Since there are 5 people, so 1 of the people can only shake hands with 4 people. And since a handshake involves 2 people, so the answer is 5*4/2 = 10

Let the number of friends be n. All n friends shook hands with everybody else and since they did not shake their own hand each individual friend shook hands with $n-1$ other people. So the sum of all such handshakes would be $n(n-1)$ . However, this number is twice too large, because if friend nr 1 shakes hands with friend nr 2 and vice verse than there have been two handshakes between the same two people, so we need to half the result. So the number of handshakes is $(n(n-1))/2$ . Thus the result here is $(5(5-1))/2=20/2=10$ .

combinations of 5 persons. Every person will hand shake with remaining person.
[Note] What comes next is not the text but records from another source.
theorem canonical_restoreGroup (a) (h : Canonical s) : ∀ s', (State.restoreGroup s a) = some s' → Canonical s' := by
  intro s' hs
  unfold State.restoreGroup at hs
  dsimp only at hs
  split at hs
  · cases hs
  · cases hs
    repeat' (first | with_reducible assumption | dsimp only | with_reducible apply canonical_writePins |
      with_reducible apply canonical_holdQuarter | with_reducible apply canonical_loadImages | with_reducible apply
          canonical_modTeam |
      with_reducible apply canonical_restoreTeam |
      (with_reducible refine canonical_foldl _ _ ?_ _ ?_; intro s a h) | split)

theorem canonical_restoreAll (a) (h : Canonical s) : ∀ s', (State.restoreAll a s) = some s' → Canonical s' := by
  induction a generalizing s with
  | nil => rintro s' ⟨⟩; exact h
  | cons g gs ih =>
    intro s' hs
    obtain ⟨s1, h1, h2⟩ := Option.bind_eq_some_iff.mp hs
    exact ih (canonical_restoreGroup g h s1 h1) s' h2

theorem canonical_preemptUnit (a) (h : Canonical s) : Canonical (State.preemptUnit s a) := by
  unfold State.preemptUnit
  repeat' (first | with_reducible assumption | dsimp only | with_reducible apply canonical_setP |
    (with_reducible refine canonical_foldl _ _ ?_ _ ?_; intro s a h))

theorem canonical_preemptFor (a b c) (h : Canonical s) : Canonical (State.preemptFor s a b c) := by
  unfold State.preemptFor
  repeat' (first | with_reducible assumption | dsimp only | with_reducible apply canonical_preemptUnit |
    (with_reducible refine canonical_foldl _ _ ?_ _ ?_; intro s a h))

theorem canonical_tryHead (a b) (h : Canonical s) : ∀ s', (State.tryHead s a b) = some s' → Canonical s' := by
  intro s' hs
  unfold State.tryHead at hs
  dsimp only at hs
  split at hs
  · split at hs
    · cases hs
    · obtain ⟨s1, h1, rfl⟩ := Option.map_eq_some_iff.mp hs
      exact canonical_putQueue _ _ (canonical_restoreAll _ h s1 h1)
  · obtain ⟨s1, h1, rfl⟩ := Option.map_eq_some_iff.mp hs
    have hc : Canonical s1 := by
      split at h1
      · obtain ⟨_, r, _, _, hr, _⟩ := List.findSome?_eq_some_iff.mp h1
        exact canonical_placeGang _ _ _ _ _ h s1 hr
      · obtain ⟨⟨s2, c⟩, h2, rfl⟩ := Option.map_eq_some_iff.mp h1
        exact canonical_placeGroup h h2
    split
    · exact canonical_putQueue _ _ hc
    · exact hc

theorem canonical_ageHead (a b c) (h : Canonical s) : Canonical (State.ageHead s a b c) := by
  unfold State.ageHead
  grind -ring -linarith -lia -order -ac [canonical_iff, canonical_putQueue, canonical_preemptFor]

theorem canonical_blockHead (a b c) (h : Canonical s) : Canonical (State.blockHead s a b c) :=
  canonical_ageHead _ _ _ (canonical_putQueue _ _ h)

theorem canonical_queueRound (a b c) (h : Canonical s) : Canonical (State.queueRound a b c s) := by
  induction c generalizing s with
  | zero => exact h
  | succ n ih =>
    unfold State.queueRound
    split
    · exact h
    · split
      · exact h
      · split
        · next hs => exact ih (canonical_tryHead _ _ h _ hs)
        · exact canonical_blockHead _ _ _ h

theorem canonical_round (h : Canonical s) : Canonical (State.round s) := by
  unfold State.round
  repeat' (first | with_reducible assumption | dsimp only | with_reducible apply canonical_queueRound |
    (with_reducible refine canonical_foldl _ _ ?_ _ ?_; intro s a h) | split |
    grind -ring -linarith -lia -order -ac [canonical_iff, canonical_queueRound, Store.wf_set, Store.wf_setAll,
      Store.wf_filter])

theorem canonical_charge (h : Canonical s) : Canonical (State.charge s) := by
  unfold State.charge
  repeat' (first | with_reducible assumption | dsimp only | with_reducible apply canonical_putQueue |
    (with_reducible refine canonical_foldl _ _ ?_ _ ?_; intro s a h))

theorem canonical_zeroRange (a b) (h : Canonical s) : Canonical (State.zeroRange s a b) := by
  unfold State.zeroRange
  grind -ring -linarith -lia -order -ac [canonical_iff, canonical_writeRange]

theorem canonical_cancelTransfer (a) (h : Canonical s) : Canonical (State.cancelTransfer s a) := by
  unfold State.cancelTransfer
  grind -ring -linarith -lia -order -ac [canonical_iff, canonical_laterStile, canonical_putChannel, canonical_countBytes]

theorem canonical_wakeBank (a) (h : Canonical s) : Canonical (State.wakeBank s a) := by
  unfold State.wakeBank
  repeat' (first | with_reducible assumption | dsimp only | with_reducible apply canonical_wakeStile |
    (with_reducible refine canonical_foldl _ _ ?_ _ ?_; intro s a h) | split)

/-- A fold over pairs keeps what each of its steps keeps. -/
theorem canonical_foldl_fst {α β : Type} (l : List α) (f : State × β → α → State × β)
    (hf : ∀ x a, Canonical x.1 → Canonical (f x a).1) (x : State × β) (h : Canonical x.1) : Canonical (l.foldl f x).1 := by
  induction l generalizing x with
  | nil => exact h
  | cons a l ih => exact ih _ (hf x a h)

theorem canonical_dropBins (a) (h : Canonical s) : Canonical (State.dropBins s a).1 := by
  refine canonical_foldl_fst _ _ ?_ (s, 0) h
  intro x a h
  dsimp only
  split
  · exact h
  · exact canonical_countErr _ _ _ (canonical_putTeam _ _ h)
So 4+3+2+1=10

1st person shakes for four people.2nd for three people.3rd for 2.4th for 1. i.e. 4+3+2+1 =10 hand shakes

Use the formula of combination(C).

5C2= $\frac{5!}{2!3!}$ =10

Ans=10

5C2 = 10

there's 5 people and each people have 2 hand so 5 x 2 = 10

It is widely known that handshakes has the formula of

((number of people)*(number of people - 1)) / 2

Take 5 as the number of people,

5*(5-1)/2 =25-5/2 =20/2 =10

by cominations nCr

Person = 5 handshakes(n)= ? (5x4)/2= 10

4+3+2+1=10

Given 5 people, start with one person shaking everyone else's hands. Let N be the number of handshakes necessary. To start, N = 4.
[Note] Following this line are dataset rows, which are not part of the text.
/-- The blocks of an encrypted unit decrypt to the blocks it was made of. -/
theorem xtsBlocks_inv (f g : List Byte → List Byte) (hg : ∀ b, (g b).length = 16) (hf : ∀ b, b.length = 16 → f (g b) = b)
    (bs : List (List Byte)) (hb : ∀ b ∈ bs, b.length = 16) (t : List Byte) (ht : t.length = 16) :
    xtsBlocks f (chunks 16 bs.length (xtsBlocks g bs t)) t = bs.flatten := by
  induction bs generalizing t with
  | nil => rfl
  | cons b bs ih =>
    have hb0 := hb b (by simp)
    have hx : (xorBytes (g (xorBytes b t)) t).length = 16 := by simp [hg, ht]
    have he : (xtsBlocks g (b :: bs) t).isEmpty = false := by
      unfold xtsBlocks
      generalize xorBytes (g (xorBytes b t)) t = x at hx
      cases x <;> simp_all
    have hc : chunks 16 (b :: bs).length (xtsBlocks g (b :: bs) t) = xorBytes (g (xorBytes b t)) t
        :: chunks 16 bs.length (xtsBlocks g bs (nextTweak t)) := by
      rw [List.length_cons, chunks, he, if_neg (by simp), xtsBlocks, ← hx, List.take_left, List.drop_left, hx]
    rw [hc, xtsBlocks, xorBytes_cancel _ _ (by simp [hg, ht]), hf _ (by simp [hb0, ht]), xorBytes_cancel _ _ (by simp [hb0, ht]),
      ih (fun c hm => hb c (by simp [hm])) _ (nextTweak_length t), List.flatten_cons]

theorem xtsBlocks_length (g : List Byte → List Byte) (hg : ∀ b, (g b).length = 16) (bs : List (List Byte)) (t : List Byte)
    (ht : t.length = 16) : (xtsBlocks g bs t).length = 16 * bs.length := by
  induction bs generalizing t with
  | nil => rfl
  | cons b bs ih =>
    rw [xtsBlocks, List.length_append, ih _ (nextTweak_length t), xorBytes_length, hg, ht, List.length_cons]
    omega

/-- A line encrypted under a pair of keys decrypts under them to what it held. -/
theorem xtsLine_inv (k1 k2 : BitVec 256) (line : Nat) (x : BitVec 1024) :
    xtsLine false k1 k2 line (xtsLine true k1 k2 line x) = x := by
  have hk := fun k : BitVec 256 => roundKeys_length (key := leBytes 32 k.toNat) (leBytes_length 32 _)
  unfold xtsLine
  dsimp only
  generalize ht : aesEncrypt (roundKeys (leBytes 32 k2.toNat)) (leBytes 16 line) = t
  have ht : t.length = 16 := by rw [← ht]; exact aesEncrypt_length _ (hk k2 14 (by omega)) _
  have hk := hk k1
  generalize roundKeys (leBytes 32 k1.toNat) = ks at hk ⊢
  have hg := aesEncrypt_length ks (hk 14 (by omega))
  have hl : (leBytes 128 x.toNat).length = (15 + 1) * 8 := leBytes_length 128 _
  have hn := chunks_length 15 8 _ hl
  have h1 : (xtsBlocks (aesEncrypt ks) (chunks 16 8 (leBytes 128 x.toNat)) t).length = 128 := by
    rw [xtsBlocks_length _ hg _ _ ht, hn]
  have h2 : (BitVec.ofNat 1024 (leNat (xtsBlocks (aesEncrypt ks) (chunks 16 8 (leBytes 128 x.toNat)) t))).toNat
      = leNat (xtsBlocks (aesEncrypt ks) (chunks 16 8 (leBytes 128 x.toNat)) t) := by
    rw [BitVec.toNat_ofNat, Nat.mod_eq_of_lt]
    have := leNat_lt (xtsBlocks (aesEncrypt ks) (chunks 16 8 (leBytes 128 x.toNat)) t)
    rw [h1] at this
    exact Nat.lt_of_lt_of_eq this (by decide +kernel)
  have h3 := leBytes_leNat (xtsBlocks (aesEncrypt ks) (chunks 16 8 (leBytes 128 x.toNat)) t)
  have h4 := xtsBlocks_inv (aesDecrypt ks) (aesEncrypt ks) hg (fun b hb => aes_inv ks hk hb) _
    (chunks_mem_length 15 8 _ hl) t ht
  rw [h1] at h3
  rw [hn, chunks_flatten 15 8 _ hl] at h4
  simp only [Bool.false_eq_true, if_false, if_true]
  rw [h2, h3, h4, leNat_leBytes, Nat.mod_eq_of_lt (Nat.lt_of_lt_of_eq x.isLt (by decide +kernel)), BitVec.ofNat_toNat,
    BitVec.setWidth_eq]

end Sys2Proof.Machine
end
Each subsequent person will have one less person to shake hands with, since they've already exchanged farewells. Therefore, each individual's handshake exchange will take the form N-1.

This can be expressed using the summation from i, [1,5], of 5-i.
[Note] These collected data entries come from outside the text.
theorem canonical_noteOver (h : Canonical s) : Canonical s.noteOver := by
  unfold State.noteOver
  split
  · exact canonical_congr h rfl rfl rfl rfl
  · exact h

theorem canonical_refresh (h : Canonical s) : Canonical s.refresh := by
  unfold State.refresh
  split
  · exact canonical_congr h rfl rfl rfl rfl
  · exact h

theorem keeps_execTelemetryRefresh (a) (h : Canonical s) : Keeps (execTelemetryRefresh a s) := by
  have ht {t : TelemetryRegs} : Canonical { s.noteOver with telemetry := t } :=
    canonical_congr (canonical_noteOver h) rfl rfl rfl rfl
  refine keeps_next ?_
  dsimp only
  split
  · exact canonical_resets ht
  · exact canonical_noteOver (canonical_refresh ht)

theorem keeps_execClockReduction (h : Canonical s) : Keeps (execClockReduction s) := by
  refine keeps_next ?_
  split
  · exact canonical_congr h rfl rfl rfl rfl
  · exact h

theorem keeps_execClockRaise (h : Canonical s) : Keeps (execClockRaise s) := by
  refine keeps_next ?_
  split
  · exact canonical_congr h rfl rfl rfl rfl
  · exact h

end Sys2Proof.Laws
end

section
/-!
Register writes, the dispatch of instructions, the end of a cycle, and the step keep the canonical form.
-/

namespace Sys2Proof.Laws

open Sys2Proof Sys2Proof.Machine

variable {s : State}

/-! ### Register writes -/

theorem canonical_writeQbind (a b) (h : Canonical s) : Canonical (s.writeQbind a b) := by
  unfold State.writeQbind
  dsimp only
  split
  · exact canonical_after _ (canonical_putQueue _ _ h) (keeps_execQueueEnable _ _ (canonical_putQueue _ _ h))
  · exact canonical_putQueue _ _ h

theorem canonical_writeQueue (a b c d) (h : Canonical s) : Canonical (s.writeQueue a b c d) := by
  unfold State.writeQueue
  dsimp only
  split
  · exact h
  split
  · exact canonical_after _ h (keeps_execSubmit _ _ _ h)
  split
  · exact canonical_putQueue _ _ h
  split
  · exact h
  split
  · exact canonical_writeQbind _ _ h
  · have hq {q} : Canonical (s.putQueue b q) := canonical_putQueue _ _ h
    exact ite_canonical hq (ite_canonical hq (ite_canonical hq (ite_canonical hq (ite_canonical hq h))))

theorem canonical_writeClaim (a b c d e) (h : Canonical s) : Canonical (s.writeClaim a b c d e) := by
  unfold State.writeClaim
  dsimp only
  split
  · have hq := ite_canonical (p := e.getLsbD 63) (canonical_after _ h (keeps_execClaimRequest a b d h)) h
    exact ite_canonical (canonical_after _ hq (keeps_execClaimRelease a b d hq)) hq
  split
  · exact canonical_putDbg _ _ h
  · exact h

theorem canonical_writeHalt (a b) (h : Canonical s) : Canonical (s.writeHalt a b) := by
  unfold State.writeHalt
  dsimp only
  split
  · exact canonical_after _ h (keeps_execHaltctlHalt _ _ _ _ h)
  split
  · exact canonical_after _ h (keeps_execHaltctlResume _ _ _ _ h)
  split
  · exact canonical_after _ h (keeps_execHaltctlStep _ _ _ _ h)
  · exact canonical_after _ h (keeps_execHaltctlSave _ _ _ _ h)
Imagine the 5 friends standing in a line. The first friend steps out of the line and walks down it shaking the other four friends' hands and then he leaves. The second friend does the same thing but only shakes the remaining three friends' hands. The third shakes the remaining two hands and leaves. The fourth shakes the last hand and leaves. The last friend leaves without shaking a hand because there are none left. The friends shook 4,3,2,1, and 0 hands. 4+3+2+1+0=10

The first person has to shake 5-1=4 people's hands. The second person has to shake 4 people's hands not including the first person so that means that he shakes three new handshakes. The next person has to shake 4 people's hands not including the first two, so that means he shakes 2 new handshakes. The fourth person has to shake 4 people's hands not including the first three, so that means that he shakes 1 new handshake. The last person has already had his hand shaken by everybody else, so he shakes 0 new handshakes. So overall, 4+3+2+1=10 unique handshakes were shaken.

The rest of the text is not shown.